Python Tech Lead
Backend Engineering — Python (Django / Flask)
B.E/B.TECH
We are looking for an experienced Tech Lead to drive the design, development, and delivery of our backend systems. In this role you will combine hands-on engineering with technical leadership — setting direction, mentoring engineers, and owning the quality and scalability of the services your team builds.
You will work primarily within a Python ecosystem (Django or Flask), deploy and operate workloads on AWS, and design event-driven data flows using Apache Kafka. Beyond writing code, you will be accountable for architecture decisions, engineering standards, and the growth of the people on your team.
- Lead the technical design and architecture of backend services, APIs, and data pipelines, balancing scalability, reliability, and maintainability.
- Own delivery of features end to end — from requirements and design through implementation, code review, testing, deployment, and production support.
- Provide hands-on engineering contribution, writing high-quality, well-tested Python code and setting the standard for the team.
- Mentor and guide engineers, conducting code reviews, pairing, and supporting career growth and skill development.
- Define and enforce engineering best practices around coding standards, testing, CI/CD, observability, and security.
- Collaborate with product managers, designers, and other stakeholders to translate business goals into technical roadmaps.
- Design and operate event-driven systems using Kafka for reliable, scalable inter-service communication.
- Manage cloud infrastructure and deployments on AWS, optimising for cost, performance, and resilience.
- Identify and resolve technical debt, performance bottlenecks, and production incidents.
The following sections outline the core experience we require. Strong candidates will demonstrate depth across all of these areas.
- Breadth: A minimum of 8 years of professional software engineering experience, with a track record of shipping and maintaining production-grade systems.
- Depth: Demonstrated progression from individual contributor to a senior or lead-level engineer, with ownership of significant features or systems.
- Fundamentals: Strong grounding in software design principles, data structures, algorithms, API design, and system architecture.
- Lifecycle: Experience across the full software development lifecycle — requirements, design, implementation, testing, deployment, and maintenance.
- Core Python: At least 5 years of hands-on experience building applications in Python, with deep knowledge of the language and its ecosystem.
- Frameworks: Production experience with Django or Flask, including building and maintaining RESTful APIs and web services.
- Data & ORM: Proficiency with relational databases (e.g.
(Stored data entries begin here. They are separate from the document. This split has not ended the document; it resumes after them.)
-- ==== Sys2Proof/Machine/Governor.lean ====
section
/-! DEFINITION. The flip controller and the timing governor (43_flip_governor): Waiting, Consuming, Flipping, and the
host waits of Done. -/

namespace Sys2Proof.Machine

/-- `waitReady(k) = (TICK >= k)`, unsigned (43_flip_governor R141). -/
def waitReady (tick : Tick) (k : Budget) : Bool := decide (k.toNat ≤ tick.toNat)

/-- The Waiting step toward critical phase `critical` (43_flip_governor R143): it masks the tick source in the same
step as the test, or holds (R142). A `BUDGET` of `none` is read at fault UNWRITTEN (10_state R34). -/
def waitForBudget (critical : Phase) (s : State) : State :=
  match s.budget with
  | none => raiseFault .unwritten none s
  | some k => if waitReady s.tick k then { s with tickMasked := true, phase := critical } else s

/-- The Waiting step (43_flip_governor R143). -/
def stepWait (s : State) : State := waitForBudget .consuming s

/-- The HostWaiting step (43_flip_governor R153). -/
def stepHostWait (s : State) : State := waitForBudget .hostConsuming s

/-- `TICK - BUDGET`, exact where `TICK >= BUDGET` (43_flip_governor R144). The spec gives no other value, and no run
needs one (R149): a free value there (log 9). -/
def consumedTick (tick : Tick) (k : Budget) : Tick :=
  if waitReady tick k then tick - k.setWidth 16 else Config.tickUnderflow tick k

/-- The Consuming step toward phase `after` (43_flip_governor R144). -/
def consumeBudget (after : Phase) (s : State) : State :=
  match s.budget with
  | none => raiseFault .unwritten none s
  | some k => { s with tick := consumedTick s.tick k, tickMasked := false, phase := after }

/-- The Consuming step (43_flip_governor R144). -/
def stepConsume (s : State) : State := consumeBudget .flipping s

/-- The HostConsuming step (43_flip_governor R153): back to Done, with no flip. -/
def stepHostConsume (s : State) : State := consumeBudget .done s

/-- `flip` (43_flip_governor R146). -/
def flipBuffers (s : State) : State :=
  { s with
    curSel := s.curSel.other
    dispActive := s.curSel.other
    dispBorder := s.pendingBorder.getD s.dispBorder
    pendingBorder := none }

/-- `beginFrame` (43_flip_governor R147): the whole current buffer is cloned into the next one. -/
def beginFrame (s : State) : State :=
  clearSignal (moveCursor s.launch.prof.cursorStart
    { s with mem := s.mem.setFb (nextSel s) (s.mem.fb s.curSel) })

/-- The Flipping step: `flip`, then `beginFrame`, then `PHASE <- Decoding`, as one step (43_flip_governor R145,
90_conflicts C2). -/
def stepFlip (s : State) : State := { beginFrame (flipBuffers s) with phase := .decoding }

/-- The Engine accepts a host wait request (43_flip_governor R152). `k <= 7`, so the budget's 3 bits hold it
(log 11). -/
def stepHostAccept (s : State) : State :=
  match s.hostReq with
  | none => s
  | some k => { s with budget := some (k.setWidth 3), hostReq := none, phase := .hostWaiting }

end Sys2Proof.Machine
end

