@[simp] theorem flipBuffers_mem (s : State) : (flipBuffers s).mem = s.mem := rfl

@[simp] theorem flipBuffers_agenda (s : State) : (flipBuffers s).agenda = s.agenda := rfl

@[simp] theorem flipBuffers_launch (s : State) : (flipBuffers s).launch = s.launch := rfl

/-! ## beginFrame -/

@[simp] theorem beginFrame_phase (s : State) : (beginFrame s).phase = s.phase := rfl

@[simp] theorem beginFrame_cmdBank (s : State) : (beginFrame s).cmdBank = s.cmdBank := rfl

@[simp] theorem beginFrame_cmdOff (s : State) : (beginFrame s).cmdOff = s.cmdOff := rfl

@[simp] theorem beginFrame_assetBank (s : State) : (beginFrame s).assetBank = s.assetBank := rfl

@[simp] theorem beginFrame_cursor (s : State) : (beginFrame s).cursor = s.launch.prof.cursorStart := rfl

@[simp] theorem beginFrame_budget (s : State) : (beginFrame s).budget = s.budget := rfl

@[simp] theorem beginFrame_tick (s : State) : (beginFrame s).tick = s.tick := rfl

@[simp] theorem beginFrame_tickMasked (s : State) : (beginFrame s).tickMasked = s.tickMasked := rfl

@[simp] theorem beginFrame_tickPending (s : State) : (beginFrame s).tickPending = s.tickPending := rfl

@[simp] theorem beginFrame_curSel (s : State) : (beginFrame s).curSel = s.curSel := rfl

@[simp] theorem beginFrame_pendingBorder (s : State) : (beginFrame s).pendingBorder = s.pendingBorder := rfl

@[simp] theorem beginFrame_dispActive (s : State) : (beginFrame s).dispActive = s.dispActive := rfl

@[simp] theorem beginFrame_dispBorder (s : State) : (beginFrame s).dispBorder = s.dispBorder := rfl

@[simp] theorem beginFrame_displayOnly (s : State) : (beginFrame s).displayOnly = s.displayOnly := rfl

@[simp] theorem beginFrame_signal (s : State) : (beginFrame s).signal = .none := rfl

@[simp] theorem beginFrame_fault (s : State) : (beginFrame s).fault = s.fault := rfl

@[simp] theorem beginFrame_hostReq (s : State) : (beginFrame s).hostReq = s.hostReq := rfl

@[simp] theorem beginFrame_mem (s : State) : (beginFrame s).mem = s.mem.setFb (nextSel s) (s.mem.fb s.curSel) := rfl

@[simp] theorem beginFrame_agenda (s : State) : (beginFrame s).agenda = s.agenda := rfl

@[simp] theorem beginFrame_launch (s : State) : (beginFrame s).launch = s.launch := rfl

end Sys2Proof.Machine
end

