/-- Settles O35: the Host's turn, then the Engine's. -/
theorem hostRequestInDone : Obligations.HostRequestInDone := by
  refine ⟨fun s k rest ha => ?_, fun s k hp hturn hreq hk => ⟨k.setWidth 3, toNat_setWidth_hostReq hk, ?_⟩⟩
  · have hstep : step s = hostWait k (popTurn s) := step_of_turn ha
    rw [hstep]
    rcases hostWait_cases k (popTurn s) with ⟨hp, hreq, hk, e⟩ | ⟨hout, e⟩
    · exact ⟨fun _ => e, fun hout => absurd ⟨hp, hreq, hk⟩ hout⟩
    · exact ⟨fun hin => absurd hin hout, fun _ => e⟩
  · rw [step_of_engineTurn hturn]
    exact engineStep_hostReq (s := popTurn s) hp hreq

/-! ## The flip (R145 to R147) -/

theorem step_flipping {s : State} (hturn : EngineTurn s) (hp : s.phase = .flipping) (hd : s.displayOnly = false) :
    step s = .next (stepFlip (popTurn s)) := by
  rw [step_of_engineTurn hturn]
  simp [engineStep, engineEnabled, popTurn, hp, hd]

theorem BufSel.eq_other_of_ne {i j : BufSel} (h : i ≠ j) : i = j.other := by
  cases i with
  | fb0 => cases j with
    | fb0 => exact absurd rfl h
    | fb1 => rfl
  | fb1 => cases j with
    | fb0 => rfl
    | fb1 => exact absurd rfl h

/-- After the flip both buffers read as the one just built, which is now current: the clone is what the other one reads. -/
theorem cellAt_stepFlip (s : State) (i : BufSel) (c : Nat) : cellAt (stepFlip s) i c = cellAt s s.curSel.other c := by
  by_cases hi : i = nextSel (flipBuffers s)
  · subst hi
    exact congrArg (readCell · c) (Memory.fb_setFb_same ..)
  · obtain rfl : i = s.curSel.other := BufSel.eq_other_of_ne fun hcur => hi (hcur.trans (BufSel.other_other _).symm)
    exact congrArg (readCell · c) (Memory.fb_setFb_ne s.mem hi _)

/-- Settles O34: the cells by `cellAt_stepFlip`, the rest by the definition of the flip. -/
theorem flippingStep : Obligations.FlippingStep := by
  intro s hp hd hturn
  refine ⟨_, step_flipping hturn hp hd, cellAt_stepFlip (popTurn s), ⟨Memory.setFb_tile _ _ _, Memory.setFb_cmdRom _ _ _,
    Memory.setFb_assetRom _ _ _⟩, ?_⟩
  cases hborder : s.pendingBorder <;> simp [stepFlip, beginFrame, flipBuffers, moveCursor, clearSignal, popTurn, hborder]

/-! ## Where `PHASE` can go (R140) -/

/-- An instruction leaves Decoding only by EOF, EOS or a fault. -/
theorem exec_phase {i : Instr} {s t : State} (h : exec i s = .next t) :
    t.phase ∈ [s.phase, .waiting, .done, .faulted] := by
  rcases exec_cases h with ⟨code, -, rfl⟩ | ⟨pos, tile, -, -, rfl⟩ | ⟨tile, -, -, rfl⟩ |
    ⟨pos, tile, abank, aoff, block, -, -, -, -, -, rfl⟩ | ⟨-, -, rfl⟩ | ⟨-, rfl⟩ | ⟨-, rfl⟩ | ⟨-, rfl⟩ | ⟨k, -, rfl⟩
  · simp [raiseAtInstr]
  · simp [placed]
  · simp [placed]
  · simp [placedFetched]
  · simp
  · simp
  · simp
  · simp
  · simp

theorem stepDecode_phase {s t : State} (hp : s.phase = .decoding) (h : stepDecode s = .next t) :
    t.phase ∈ [Phase.decoding, .waiting, .done, .faulted] := by
  rcases stepDecode_exec h with ⟨code, rfl⟩ | ⟨i, -, he⟩
  · simp [raiseAtInstr]
  · rw [← hp]
    exact exec_phase he

theorem waitForBudget_phase {s : State} {wait : Phase} (hp : s.phase = wait) (critical : Phase) :
    (waitForBudget critical s).phase ∈ [wait, critical, .faulted] := by
  rcases waitForBudget_cases critical s with ⟨-, e⟩ | ⟨k, -, -, e⟩ | ⟨k, -, -, e⟩ <;> simp [e, hp]

theorem consumeBudget_phase (after : Phase) (s : State) : (consumeBudget after s).phase ∈ [after, .faulted] := by
  rcases consumeBudget_cases after s with ⟨-, e⟩ | ⟨k, -, e⟩ <;> simp [e]

/-- The phases in which the Engine may be without a step, with `DISPLAY_ONLY` as the phase says (R140, R142, R151). -/
theorem phase_of_not_enabled {s : State} (hd : s.displayOnly = s.phase.afterStream) (h : engineEnabled s = false) :
    s.phase = .waiting ∨ s.phase = .done ∨ s.phase = .hostWaiting ∨ s.phase = .faulted := by
  cases hp : s.phase with
  | waiting | done | hostWaiting | faulted => decide
  | consuming | hostConsuming => simp [engineEnabled, hp] at h
  | decoding | flipping => simp [engineEnabled, hp, hd, Phase.afterStream] at h

/-- Settles O40: a hold keeps the phase, and each phase's own step moves it as its lemma says. -/
theorem phaseTransitions : Obligations.PhaseTransitions := by
  intro s t hd hturn hstep
  have hpop : s.phase = (popTurn s).phase := rfl
  rw [step_of_engineTurn hturn] at hstep
  rw [hpop]
  rcases engineStep_cases hstep with ⟨hidle, rfl⟩ | ⟨hp, -, hdecode⟩ | ⟨hp, rfl⟩ | ⟨hp, rfl⟩ | ⟨hp, -, rfl⟩ |
    ⟨hp, k, -, rfl⟩ | ⟨hp, rfl⟩ | ⟨hp, rfl⟩
  · rcases phase_of_not_enabled (s := popTurn s) hd hidle with hp | hp | hp | hp <;> simp [hp]
  · rw [hp]
    exact stepDecode_phase hp hdecode
  · rw [hp]
    exact waitForBudget_phase hp .consuming
  · rw [hp]
    exact consumeBudget_phase .flipping _
  · rw [hp]
    exact List.mem_singleton.2 rfl
  · simp [hp]
  · rw [hp]
    exact waitForBudget_phase hp .hostConsuming
  · rw [hp]
    exact consumeBudget_phase .done _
PostgreSQL, MySQL) and ORMs such as Django ORM or SQLAlchemy, including query optimisation.
- Quality: Strong testing discipline using frameworks such as pytest or unittest, and experience integrating tests into CI pipelines.
- Performance: Experience profiling, debugging, and scaling Python services under real-world load.
- Hands-on: Practical, developer-focused experience building and deploying applications on AWS — not just consuming managed services superficially.
- Core services: Working knowledge of services such as EC2, S3, Lambda, RDS, IAM, and API Gateway in the context of application development.
- Deployment: Experience packaging and deploying applications using containers (Docker), and familiarity with ECS/EKS or similar.
- Operations: Understanding of monitoring, logging, and alerting on AWS (e.g. CloudWatch) to keep services healthy in production.
- Best practices: Awareness of security, cost-efficiency, and infrastructure-as-code (e.g. CloudFormation or Terraform) is a strong plus.
- Leadership tenure: A minimum of 3 years leading engineering teams or squads, whether as a tech lead, team lead, or engineering manager.
- Mentorship: Proven ability to mentor and grow engineers through code reviews, pairing, and structured feedback.
- Delivery ownership: Experience planning, estimating, and delivering projects on time while managing scope and technical trade-offs.
- Collaboration: Skilled at working cross-functionally with product, design, and other engineering teams to align on goals and priorities.
- Communication: Excellent written and verbal communication, able to explain complex technical concepts to both technical and non-technical audiences.
- Practical experience: At least 1 year of hands-on experience working with Apache Kafka in a production or near-production environment.
- Producers & consumers: Experience designing and implementing Kafka producers and consumers, including topic and partition design.
- Event-driven design: Understanding of event-driven architecture patterns, message ordering, delivery guarantees, and schema management.
- Reliability: Familiarity with handling failure scenarios such as retries, dead-letter queues, and consumer lag monitoring.
- Experience with asynchronous task queues (e.g. Celery, RQ) and caching layers (e.g. Redis).
- Exposure to microservices architecture and service-to-service communication patterns.
- Familiarity with CI/CD tooling (e.g. GitHub Actions, GitLab CI, Jenkins).
- Contributions to open-source projects or an active engineering community presence.
- Experience working in Agile / Scrum environments.
- A pragmatic, ownership-driven mindset and a bias toward delivering value.
- Strong problem-solving skills and sound technical judgement under ambiguity.
- A collaborative attitude and genuine investment in the growth of your teammates.
- Commitment to quality, security, and continuous improvement.